Deep down I know just how important it is to schedule the time to do SQL Server health check-up, and I know you are not the only one making up excuses. It’s something DBA needs to think about and prioritize. From experience it’s better to know SQL Server results and be able to take real, actionable steps towards better SQL Server environment rather than not knowing at all.
Looking after SQL Server health is the most important thing you can do not only for yourself, but for your company business continuity as well. Having regular SQL Server heath check-ups are a great way of knowing how SQL Server health is tracking, as it provides you with an opportunity to discuss SQL Server results with an expert consultant, and talk about areas that you may need working on.

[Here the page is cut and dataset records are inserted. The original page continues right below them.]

-- ==== Sys2Proof/Safety.lean ====
section
/-!
DEFINITION. What claims are said in: completion, the numbers a meaning holds, the numbers of encoded words and of wire
codes, the invariant of the output ports, and a program's run.
-/

namespace Sys2Proof

/-- The one instruction that is no part of DECODE (R78). -/
def Instr.IsCompose (i : Instr) : Prop :=
  ∃ low mid high, i = .compose low mid high

end Sys2Proof

namespace Sys2Proof.Machine

/-- `i` completes at `s`, in a next state of which `P` holds. -/
abbrev Completes (i : Instr) (s : State) (P : State → Prop) : Prop :=
  ∃ t, exec i s = .next t ∧ P t

/-- `v[lo+w-1 : lo]` as a number: `(v >> lo) mod 2^w` (R9). -/
def bitsOf {n : Nat} (v : BitVec n) (lo w : Nat) : Nat :=
  v.toNat / 2 ^ lo % 2 ^ w

/-- A meaning's class and the numbers in its six slots. -/
def RegisterMeaning.Holds (m : RegisterMeaning) (c : RegClass) (a0 a1 a2 a3 a4 a5 : Nat) : Prop :=
  m.cls = c ∧ m.f0.toNat = a0 ∧ m.f1.toNat = a1 ∧ m.f2.toNat = a2 ∧ m.f3.toNat = a3 ∧ m.f4.toNat = a4 ∧ m.f5.toNat = a5

/-- The outputs show one register write, whose meaning has this class and these numbers. -/
def ShowsSingle (index value : Byte) (c : RegClass) (a0 a1 a2 a3 a4 a5 : Nat) (t : State) : Prop :=
  t.out.res.kind = .single ∧ t.out.res.rw0 = ⟨index, value⟩ ∧ t.out.res.rm0.Holds c a0 a1 a2 a3 a4 a5

/-- The outputs show a descriptor with this code and port, and the word's own address and flags (R135 to R137). -/
def ShowsMad (code : Nat) (port : Port) (f : MadFields) (t : State) : Prop :=
  t.out.res.kind = .memacc ∧ t.out.res.mad.code.toNat = code ∧ t.out.res.mad.port = port ∧
    t.out.res.mad.address.toNat = f.aHi.toNat * 2 ^ 14 + f.aLo.toNat ∧
    t.out.res.mad.dmaEnabled = f.dma ∧ t.out.res.mad.vramToVramCopy = f.copy

/-- A length as one half of a pair would carry it: the value of the write to 0x94, then that of the write to 0x93. -/
def LengthOf (rwA rwB : RegisterWrite) (length : Nat) : Prop :=
  (rwA.index = 0x93#8 ∧ rwB.index = 0x94#8 ∧ length = rwB.value.toNat * 256 + rwA.value.toNat) ∨
  (rwA.index = 0x94#8 ∧ rwB.index = 0x93#8 ∧ length = rwA.value.toNat * 256 + rwB.value.toNat)

/-- The number that the spec's formula for a MAD32 word gives for a type code and the word's other fields, the ignored
bits zero (R50, R62; decision D29, log 21). -/
def madNumber (code : Nat) (f : MadFields) : Nat :=
  code / 2 % 2 * 2 ^ 31 + code % 2 * 2 ^ 30 + f.aLo.toNat * 2 ^ 16 + f.dma.toNat * 128 + f.copy.toNat * 64 +
    code / 8 % 2 * 32 + code / 4 % 2 * 16 + f.aHi.toNat

/-- The class code of a meaning by its index (R82's table; decisions D7, D8, D9, logs 12, 7, 9). -/
def classNumber (index : Byte) : Nat :=
  if index = 0x86#8 ∨ index = 0x8E#8 then 1
  else if index = 0x88#8 ∨ index = 0x89#8 then 0
  else if 0x80 ≤ index.toNat ∧ index.toNat ≤ 0x97 then 2
  else 0

/-- The port codes of the sixteen type codes in order (R125 with R25; decision D13, log 12). -/
def portNumbers : List Nat :=
  [0, 1, 7, 4, 5, 6, 7, 7, 3, 7, 7, 7, 2, 2, 7, 7]

/-- What every evaluation leaves on the output ports, whatever the inputs: outputs a result does not use are zero
(R76), only a pair of writes to 0x93 and 0x94 carries a length and the byte count is twice it (R151 to R155), the port
is the code's (R125), a meaning that is not DECODED has no fields (R82), the composed address is even (R160). -/
structure OutputsInv (o : Outputs) : Prop where
  singleUnused : o.res.kind = .single →
    o.res.rw1 = .zero ∧ o.res.rm1 = .zero ∧ o.res.dmaLenValid = false ∧ o.res.mad = .zero
  pairUnused : o.res.kind = .pair → o.res.mad = .zero
  memaccUnused : o.res.kind = .memacc →
    o.res.rw0 = .zero ∧ o.res.rm0 = .zero ∧ o.res.rw1 = .zero ∧ o.res.rm1 = .zero ∧ o.res.dmaLenValid = false
  noLength : o.res.dmaLenValid = false → o.res.dmaLength = 0 ∧ o.res.dmaByteCount = 0
  aLength : o.res.dmaLenValid = true → o.res.kind = .pair ∧
    LengthOf o.res.rw0 o.res.rw1 o.res.dmaLength.toNat ∧ o.res.dmaByteCount.toNat = 2 * o.res.dmaLength.toNat
  portOfCode : o.res.mad.port = portOf o.res.mad.code
  fields0 : o.res.rm0.cls ≠ .decoded → o.res.rm0 = .empty o.res.rm0.cls
  fields1 : o.res.rm1.cls ≠ .decoded → o.res.rm1 = .empty o.res.rm1.cls
  evenAddress : o.acAddress.getLsbD 0 = false

/-- A run of the host's machine from `s` that is safe for `k` steps: it ends in a state, not in a fault or a refusal. -/
def SafeFor (k : Nat) (s : State) : Prop :=
  ∃ t : State, Host.Core.run Sys2Proof.core k s = .next t

end Sys2Proof.Machine
end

Regular checks of SQL Server memory pressure, resource usages, cache plans, index design and database growth can alert you to any potential problems that can be easily identified and can be rectifiable. This allows you to take SQL Server health in your own hands and make changes to any areas where SQL Server may be at risk, through things just as simple as the index fragmentation. Creating this awareness is not only empowering it is making SQL Server health your number one priority!

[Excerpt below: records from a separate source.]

/-- For every state s and every instruction i that the command word on the next vector decodes to, step s is exec of i
at s with that vector on the ports and one vector fewer to present, followed by exec of COMPOSE on that vector's
three bytes. That the two run in this order inside one step is the model's rendering of one evaluation (log 4), the
list of vectors the model's own field (log 2). (Derived from 40_decode_entry.md sections 1 and 3, 10_state.md
section 1.) -/
def Obligations.StepRunsTheFetchedInstructions : Prop :=
  ∀ (s : State) (i : Instr),
    (if s.nextInputs.width32 then decode (.w32 s.nextInputs.word)
      else decode (.w16 (s.nextInputs.word.extractLsb' 0 16))) = i →
    ∃ t u, exec i { inp := s.nextInputs, out := s.out, caller := s.caller.tail } = .next t ∧
      exec (.compose s.nextInputs.acLow s.nextInputs.acMid s.nextInputs.acHigh) t = .next u ∧ step s = .next u

/-- For every state s, step s answers exactly the state with the next vector on the inputs, the pseudocode's outputs
for it (SINGLE_PATH, WORD32_PATH with CLASSIFY_PAIR, CLASSIFY_MAD and CORRELATE, and COMPOSE) on all output ports,
and one vector fewer to present. The list of vectors is the model's own field (log 2); inactive outputs are zero by
the spec's decisions D12 and D24 (log 10), and the pseudocode also holds its decisions D8, D9, D16 and D17 (logs 7,
9, 8, 16). (Derived from 40_decode_entry.md sections 1 to 3, 42_control_word_classifier.md sections 1 to 3,
43_dma_length_correlator.md, 44_address_composer.md, 92_eei_decisions.md D8, D9, D12, D16, D17, D24.) -/
def Obligations.StepComputesTheBlocksFunction : Prop :=
  ∀ s : State, step s = .next { inp := s.nextInputs, out := evaluate s.nextInputs, caller := s.caller.tail }

/-- For every state s, list of vectors vs and position k with vs[k] = v, running the host's machine k+1 steps from s
with program vs answers a next state whose inputs are v, whose outputs are the block's function of v, and whose
remaining program is vs without its first k+1 vectors. The program is the model's own field (log 2, log 6); the
function holds the spec's decisions D8, D9, D12, D16, D17 and D24 (logs 7, 9, 10, 8, 16). (Derived from
20_memory.md section 5, 10_state.md section 1, 95_test_vectors.md Part 3, 92_eei_decisions.md D8, D9, D12, D16,
D17, D24.) -/
def Obligations.ProgramShowsEachVectorsOwnResult : Prop :=
  ∀ (s : State) (vs : List Inputs) (k : Nat) (v : Inputs), vs[k]? = some v →
    Host.Core.run Sys2Proof.core (k + 1) (s.withProgram vs) =
      .next (State.mk v (evaluate v) (vs.drop (k + 1)))

/-- For every instruction, well-formed or not, and every state, exec answers a next state; for every state step does;
and a run of any number of steps ends in a state. (Formalises R77, R170.) -/
def Obligations.EveryEvaluationCompletes : Prop :=
  (∀ (i : Instr) (s : State), Completes i s (fun _ => True)) ∧ (∀ s : State, ∃ t, step s = .next t) ∧
  ∀ (k : Nat) (s : State), SafeFor k s

/-- If two states have the same next vector and both steps answer, the two next states have the same outputs on every
port, whatever stood on the outputs before and whatever else the callers will present. (Formalises R79.) -/
def Obligations.OutputsDependOnTheVectorAlone : Prop :=
  ∀ s s' t t' : State, s.nextInputs = s'.nextInputs → step s = .next t → step s' = .next t' → t.out = t'.out

/-- If exec i s answers t, then t's inputs and list of vectors are s's; if i is COMPOSE every decode output is
unchanged; if i is any other instruction ac_address is unchanged. (The block has no register, flag or memory.)
(Derived from 40_decode_entry.md section 3, 44_address_composer.md, 20_memory.md section 1, 10_state.md section 1.) -/
def Obligations.InstructionsLeaveTheRestUnchanged : Prop :=
  ∀ (i : Instr) (s t : State), exec i s = .next t →
    t.inp = s.inp ∧ t.caller = s.caller ∧ (i.IsCompose → t.out.res = s.out.res) ∧
    (¬i.IsCompose → t.out.acAddress = s.out.acAddress)

/-- For every 32-bit word W and state, the instruction W decodes to answers a next state whose kind is PAIR exactly
when W[31:29] = 0b100, which is exactly when 0x80000000 <= W <= 0x9FFFFFFF, and MEMACC exactly otherwise.
(Formalises R121, R139.) -/
def Obligations.TagAloneChoosesTheBranch : Prop :=
  ∀ (w : Word) (s : State), Completes (decode (.w32 w)) s (fun t =>
    (t.out.res.kind = .pair ↔ bitsOf w 29 3 = 4) ∧ (t.out.res.kind = .memacc ↔ bitsOf w 29 3 ≠ 4) ∧
    (bitsOf w 29 3 = 4 ↔ 0x80000000 ≤ w.toNat ∧ w.toNat ≤ 0x9FFFFFFF))

/-- For every 16-bit word h and state, the instruction h decodes to answers a next state with kind SINGLE, rw0 = (h div
256, h mod 256), rm0 = REGDEC of it under the state's mode inputs, and rw1, rm1, the three length outputs and all
of mad zero. Those zeros are the spec's decision D12 (log 10). (Derived from 40_decode_entry.md sections 2 and 3,
41_register_write_decoder.md section 1, 92_eei_decisions.md D12.) -/
def Obligations.SixteenBitWordsAreRegisterWrites : Prop :=
  ∀ (h : Half) (s : State), Completes (decode (.w16 h)) s (fun t =>
    t.out.res.kind = .single ∧ t.out.res.rw0.index.toNat = h.toNat / 256 ∧ t.out.res.rw0.value.toNat = h.toNat % 256 ∧
    t.out.res.rm0 = regDec t.out.res.rw0 s.inp.extendedVram s.inp.mode320 ∧
    t.out.res.rw1 = ⟨0, 0⟩ ∧ t.out.res.rm1.Holds .unrecognized 0 0 0 0 0 0 ∧ t.out.res.dmaLenValid = false ∧
    t.out.res.dmaLength = 0 ∧ t.out.res.dmaByteCount = 0 ∧ t.out.res.mad = ⟨0, .vramRead, 0, false, false⟩)

/-- If two states' next vectors agree in everything but in.word, and either both are 16-bit with the same low 16 bits,
or both are 32-bit without the tag and agree outside W[15:8] and W[3:2], then the steps' outputs are equal. The
first is the spec's decision D5 (log 11), the second log 21. (Derived from 30_encoding.md section 5,
40_decode_entry.md section 2, 42_control_word_classifier.md section 3, 92_eei_decisions.md D5.) -/
def Obligations.IgnoredBitsChangeNoOutput : Prop :=
  ∀ s s' t t' : State, s.nextInputs = { s'.nextInputs with word := s.nextInputs.word } →
    ((s.nextInputs.width32 = false ∧ bitsOf s.nextInputs.word 0 16 = bitsOf s'.nextInputs.word 0 16) ∨
      (s.nextInputs.width32 = true ∧ bitsOf s.nextInputs.word 29 3 ≠ 4 ∧
        bitsOf s.nextInputs.word 16 16 = bitsOf s'.nextInputs.word 16 16 ∧
        bitsOf s.nextInputs.word 4 4 = bitsOf s'.nextInputs.word 4 4 ∧
        bitsOf s.nextInputs.word 0 2 = bitsOf s'.nextInputs.word 0 2)) →
    step s = .next t → step s' = .next t' → t.out = t'.out

/-- For all register writes and extended_vram, REGDEC gives the same meaning for both values of mode_320; and every
instruction answers next states with the same outputs at two states that differ in in.mode_320 alone. (Formalises
R83.) -/
def Obligations.Mode320HasNoEffect : Prop :=
  (∀ (rw : RegisterWrite) (xv : Bool), regDec rw xv false = regDec rw xv true) ∧
  ∀ (i : Instr) (s : State) (b : Bool), ∃ t t', exec i s = .next t ∧
    exec i (s.putInputs { s.inp with mode320 := b }) = .next t' ∧ t'.out = t.out

/-- REGDEC's meaning of a write to any index but 0x82 is the same for both values of extended_vram; every instruction
that is neither REG82 nor a PAIR with 0x82 among its indices answers next states with the same outputs at two
states that differ in in.extended_vram alone; and for REG82 with value 0x78 the outputs differ. (Derived from
41_register_write_decoder.md section 4, 40_decode_entry.md section 2, 70_reset_and_hazards.md section 3.) -/
def Obligations.ExtendedVramMattersOnlyAtIndex82 : Prop :=
  (∀ (rw : RegisterWrite) (m : Bool), rw.index ≠ 0x82#8 → regDec rw false m = regDec rw true m) ∧
  (∀ (i : Instr) (s : State) (b : Bool), (∀ v, i ≠ .reg82 v) → (∀ v i1 v1, i ≠ .pair 0x82#8 v i1 v1) →
    (∀ i0 v0 v, i ≠ .pair i0 v0 0x82#8 v) → ∃ t t', exec i s = .next t ∧
      exec i (s.putInputs { s.inp with extendedVram := b }) = .next t' ∧ t'.out = t.out) ∧
  ∀ s : State, ∃ t t', exec (.reg82 0x78#8) (s.putInputs { s.inp with extendedVram := false }) = .next t ∧
    exec (.reg82 0x78#8) (s.putInputs { s.inp with extendedVram := true }) = .next t' ∧
    t.out.res.rm0.f0.toNat = 0x1C00 ∧ t'.out.res.rm0.f0.toNat = 0x3C00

So here is a quick recap of the SQL Server health risks that are not only damaging to your SQL Server environment , but also to your company.
To maintain smooth and well running SQL Server environment, There is a need of health check process to find out current and potential issues and design rectify plan. The health check process can be done on the surface or deep dive.

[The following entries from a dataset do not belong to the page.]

/-- The three results of an evaluation: SINGLE of the low half, PAIR of both halves, MEMACC of the whole word. -/
theorem evaluate_res_cases (x : Inputs) :
    (x.width32 = false ∧ (evaluate x).res = .ofSingle (split (extract x.word 0 16))
      (regDec (split (extract x.word 0 16)) x.extendedVram x.mode320)) ∨
    (x.width32 = true ∧ bitsOf x.word 29 3 = 4 ∧ (evaluate x).res =
      pairPorts (classifyPair x.word).1 (classifyPair x.word).2 x.extendedVram x.mode320) ∨
    (x.width32 = true ∧ bitsOf x.word 29 3 ≠ 4 ∧ (evaluate x).res = .ofMad (classifyMad x.word)) := by
  cases hw : x.width32 with
  | false =>
    rw [evaluate_of_width16 hw]
    exact .inl ⟨rfl, rfl⟩
  | true =>
    rw [evaluate_of_width32 hw]
    by_cases htag : bitsOf x.word 29 3 = 4
    · exact .inr (.inl ⟨rfl, htag, word32Path_of_tag htag⟩)
    · exact .inr (.inr ⟨rfl, htag, word32Path_of_no_tag htag⟩)

/-- The instruction on the ports drives what the pseudocode computes from the ports' bits (R70, R72, R73). -/
theorem exec_fetchInstr (s : State) :
    exec (fetchInstr s.inp) s = .next (s.driveResult (evaluate s.inp).res) := by
  obtain ⟨hw, hres⟩ | ⟨hw, htag, hres⟩ | ⟨hw, htag, hres⟩ := evaluate_res_cases s.inp <;>
    rw [hres, fetchInstr, Inputs.commandWord, hw]
  · exact (decode16_isRegisterWrite _).exec s
  · rw [classifyPair_eq]
    exact exec_decode_w32_of_tag htag s
  · exact exec_decode_w32_of_no_tag htag s

/-- Settles O39: the word's instruction drives DECODE's outputs, and COMPOSE the address beside them. -/
theorem stepComputesTheBlocksFunction : Obligations.StepComputesTheBlocksFunction := by
  intro s
  rw [step, exec_fetchInstr, andThen_next, fetchCompose_eq, exec_compose]
  rfl

theorem step_eq_evaluate (s : State) :
    step s = .next ⟨s.nextInputs, evaluate s.nextInputs, s.caller.tail⟩ := stepComputesTheBlocksFunction s

theorem out_of_step {s t : State} (h : step s = .next t) : t.out = evaluate s.nextInputs := by
  obtain rfl := Host.Outcome.next.inj ((step_eq_evaluate s).symm.trans h)
  rfl

/-! ## Programs -/

/-- The first step of a program shows its first vector's result and leaves the rest of the program. -/
theorem step_withProgram_cons (s : State) (v : Inputs) (vs : List Inputs) :
    step (s.withProgram (v :: vs)) = .next ((State.mk v (evaluate v) []).withProgram vs) :=
  step_eq_evaluate (s.withProgram (v :: vs))

/-- Settles O40, by induction on the position: each step but the last only shortens the program. -/
theorem programShowsEachVectorsOwnResult : Obligations.ProgramShowsEachVectorsOwnResult := by
  intro s vs k v hv
  induction k generalizing s vs with
  | zero =>
    cases vs with
    | nil => cases hv
    | cons v' vs =>
      obtain rfl : v' = v := Option.some.inj hv
      exact run_succ_of_step 0 (step_withProgram_cons s v' vs)
  | succ k ih =>
    cases vs with
    | nil => cases hv
    | cons v' vs =>
      rw [run_succ_of_step (k + 1) (step_withProgram_cons s v' vs)]
      exact ih _ vs hv

/-- Settles O38: both instructions complete, and `step` runs them one after the other. -/
theorem stepRunsTheFetchedInstructions : Obligations.StepRunsTheFetchedInstructions := by
  intro s i hi
  obtain ⟨t, ht⟩ := exec_completes i s.present
  have hfetch : fetchInstr s.present.inp = i := by
    rw [← hi, fetchInstr, Inputs.commandWord, apply_ite decode]
    rfl
  refine ⟨t, _, ht, exec_compose t _ _ _, ?_⟩
  rw [step_eq s i hfetch, ht, andThen_next, fetchCompose_eq, exec_compose]
  rfl

/-! ## The invariant of the output ports -/

theorem composeAddress_even (low mid high : Byte) : (composeAddress low mid high).getLsbD 0 = false := by
  have h := getLsbD_eq_true_iff_bitsOf (composeAddress low mid high) 0
  rw [bitsOf, composeAddress_toNat] at h
  rw [← Bool.not_eq_true, h]
  omega

section

variable {a : BitVec 25} (heven : a.getLsbD 0 = false)
include heven

/-- A SINGLE result meets the invariant if its meaning has no fields without the class DECODED. -/
theorem outputsInv_ofSingle (rw : RegisterWrite) {rm : RegisterMeaning} (hrm : Fieldless rm) :
    OutputsInv ⟨.ofSingle rw rm, a⟩ where
  singleUnused _ := ⟨rfl, rfl, rfl, rfl⟩
  pairUnused := nofun
  memaccUnused := nofun
  noLength _ := ⟨rfl, rfl⟩
  aLength := nofun
  portOfCode := rfl
  fields0 := hrm
  fields1 _ := rfl
  evenAddress := heven

/-- A MEMACC result meets it if its port is the code's. -/
theorem outputsInv_ofMad {m : Mad} (hport : m.port = portOf m.code) : OutputsInv ⟨.ofMad m, a⟩ where
  singleUnused := nofun
  pairUnused := nofun
  memaccUnused _ := ⟨rfl, rfl, rfl, rfl, rfl⟩
  noLength _ := ⟨rfl, rfl⟩
  aLength := nofun
  portOfCode := hport
  fields0 _ := rfl
  fields1 _ := rfl
  evenAddress := heven

/-- A PAIR's result meets it: the correlator's answer is the length of the two writes, and no answer is zeros. -/
theorem outputsInv_pairPorts (rwA rwB : RegisterWrite) (xv m : Bool) : OutputsInv ⟨pairPorts rwA rwB xv m, a⟩ where
  singleUnused := nofun
  pairUnused _ := rfl
  memaccUnused := nofun
  noLength h := by
    have hnone : correlate rwA rwB = none := by simpa [pairPorts] using h
    simp [pairPorts, hnone]
  aLength h := by
    refine ⟨rfl, ?_⟩
    obtain ⟨hA, hB, hc⟩ | ⟨hA, hB, hc⟩ | ⟨-, -, hc⟩ := correlate_cases rwA rwB
    · simp [pairPorts, hc, LengthOf, hA, hB, transferLength, dmaLength_toNat, dmaByteCount_toNat]
    · simp [pairPorts, hc, LengthOf, hA, hB, transferLength, dmaLength_toNat, dmaByteCount_toNat]
    · simp [pairPorts, hc] at h
  portOfCode := rfl
  fields0 := regDec_fieldless rwA xv m
  fields1 := regDec_fieldless rwB xv m
  evenAddress := heven

end

theorem outputsInv_evaluate (x : Inputs) : OutputsInv (evaluate x) := by
  have heven := composeAddress_even x.acLow x.acMid x.acHigh
  have hout : evaluate x = ⟨(evaluate x).res, composeAddress x.acLow x.acMid x.acHigh⟩ := rfl
  rw [hout]
  obtain ⟨-, hres⟩ | ⟨-, -, hres⟩ | ⟨-, -, hres⟩ := evaluate_res_cases x <;> rw [hres]
  · exact outputsInv_ofSingle heven _ (regDec_fieldless _ _ _)
  · exact outputsInv_pairPorts heven _ _ _ _
  · exact outputsInv_ofMad heven rfl

/-- Settles O37: a step's outputs are the spec's function of a vector, and that function's values meet the invariant. -/
theorem everyStepEstablishesTheOutputInvariant : Obligations.EveryStepEstablishesTheOutputInvariant := by
  intro s t ht
  rw [out_of_step ht]
  exact outputsInv_evaluate s.nextInputs

/-- Settles O36: COMPOSE replaces the address by an even one, every other instruction the whole decode result. -/
theorem everyInstructionKeepsTheOutputInvariant : Obligations.EveryInstructionKeepsTheOutputInvariant := by
  intro i s t hs ht
  obtain ⟨_, _, _, _, h⟩ | ⟨_, _, _, hrm, _, _, h⟩ | ⟨_, _, _, _, _, h⟩ | ⟨_, _, _, _, h⟩ := exec_cases i s <;>
    obtain rfl := Host.Outcome.next.inj (h.symm.trans ht)
  · exact { hs with evenAddress := composeAddress_even _ _ _ }
  · exact outputsInv_ofSingle hs.evenAddress _ hrm
  · exact outputsInv_pairPorts hs.evenAddress _ _ _ _
  · exact outputsInv_ofMad hs.evenAddress rfl

/-- Settles O35: the outputs of reset are the evaluation of zeros, so they meet the invariant. -/
theorem resetShowsTheEvaluationOfItsInputs : Obligations.ResetShowsTheEvaluationOfItsInputs := by
  have hout : State.reset.out = evaluate State.reset.inp := by decide
  exact ⟨rfl, rfl, hout, hout ▸ outputsInv_evaluate _⟩

/-! ## What one instruction leaves unchanged -/

/-- Settles O43: COMPOSE drives the address alone, every other instruction the decode result alone. -/
theorem instructionsLeaveTheRestUnchanged : Obligations.InstructionsLeaveTheRestUnchanged := by
  intro i s t ht
  by_cases hi : i.IsCompose
  · obtain ⟨low, mid, high, rfl⟩ := hi
    obtain rfl := execCompose_eq_next ht
    exact ⟨rfl, rfl, fun _ => rfl, fun hn => absurd ⟨low, mid, high, rfl⟩ hn⟩
  · obtain ⟨r, hr⟩ := exec_drivesResult_of_inputs i hi
    obtain rfl := Host.Outcome.next.inj ((hr s).symm.trans ht)
    exact ⟨rfl, rfl, fun hc => absurd hc hi, fun _ => rfl⟩

/-! ## Words of 16 bits -/

theorem split_index_toNat (h : Half) : (split h).index.toNat = h.toNat / 256 := by
  have := h.isLt
  rw [split, extract_toNat, bitsOf]
  omega

theorem split_value_toNat (h : Half) : (split h).value.toNat = h.toNat % 256 := by
  rw [split, extract_toNat, bitsOf]
  omega

/-- Settles O45: a 16-bit word is the write that SPLIT makes of it, and SINGLE uses no other output. -/
theorem sixteenBitWordsAreRegisterWrites : Obligations.SixteenBitWordsAreRegisterWrites := fun h s =>
  ⟨_, (decode16_isRegisterWrite h).exec s, rfl, split_index_toNat h, split_value_toNat h, rfl, rfl,
    empty_holds .unrecognized, rfl, rfl, rfl, rfl⟩

/-! ## Ignored bits -/

theorem extract_eq_iff_bitsOf_eq {n : Nat} {v v' : BitVec n} {lo w : Nat} :
    extract v lo w = extract v' lo w ↔ bitsOf v lo w = bitsOf v' lo w := by
  rw [← BitVec.toNat_inj, extract_toNat, extract_toNat]

/-- Words that agree in a field agree in every field inside it. -/
theorem extract_eq_of_bitsOf_eq {n : Nat} {v v' : BitVec n} {lo w : Nat} (h : bitsOf v lo w = bitsOf v' lo w)
    (d : Nat) {w' : Nat} (hd : d + w' ≤ w) : extract v (lo + d) w' = extract v' (lo + d) w' := by
  rw [← extract_extract v hd, ← extract_extract v' hd, extract_eq_iff_bitsOf_eq.mpr h]

theorem getLsbD_eq_of_bitsOf_eq {n : Nat} {v v' : BitVec n} {lo w : Nat} (h : bitsOf v lo w = bitsOf v' lo w)
    (d : Nat) (hd : d + 1 ≤ w) : v.getLsbD (lo + d) = v'.getLsbD (lo + d) := by
  rw [Bool.eq_iff_iff, getLsbD_eq_true_iff_bitsOf, getLsbD_eq_true_iff_bitsOf,
    extract_eq_iff_bitsOf_eq.mp (extract_eq_of_bitsOf_eq h d hd)]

Surface (Quick) Health Check: This health check process is very quick and it only covers Operating System errors and SQL Server errors. It is good to make it within the short period of time.
The Event viewer tool is the first place you should look for Operating System level issues. Don’t waste too much time on the Application log, as the SQL Server messages you will find there, are duplicates of the messages you will also see at the SQL Server ERRORLOG. The System log is where you should put the focus on. I usually filter the log so that it shows only the Errors and Warnings – Information messages are useful for troubleshooting specialized issues and not for generic health checks. Error and Warning event sources that usually draw my attention are:
- NTFS (possible NTFS corruption messages)
- Disk (possible Storage issues)
- EventLog (Unexpected shutdowns)
- Microsoft-Windows-WER-SystemErrorReporting (Unexpected shutdowns)
- Microsoft-Windows-Kernel-Power (Unexpected shutdowns)
These SQL Server error log files are usually found here:
C:Program FilesMicrosoft SQL Server
They can be accessed from inside SQL Server Management Studio if you prefer so.
Messages that usually draw my attention are:
- All kinds of Errors (except login errors, which are usually spammed in the ERRORLOG)
- Any enabled trace flags (you will see them appear in this format: -TXXXX, where XXXX is a number)
- Any database corruption messages
Also these messages:
- A significant part of SQL Server memory has been paged out (incorrect memory configuration)
- SQL Server has encountered x occurrence(s) of I/O requests taking longer than 15 seconds to complete on file (storage performance issues)
- SQL Server is starting at high priority base (priority needs to be changed back to normal)
- Deadlock encountered …. Printing deadlock information (deadlock)
- deadlock-list (deadlock)
Deep Dive Health Check:
This health check process is very comprehensive and it covers Operating System, SQL Server errors and SQL Server internals such as tasks, caches, objects, index design, fragmentations, resource usages and etc. This is the long running process and is recommended to be done before any major rectification.
Health Check process suppose to be ran monthly and for heavy workload production weekly to highlight SQL Server’s unusual behavior and predict the potential issues.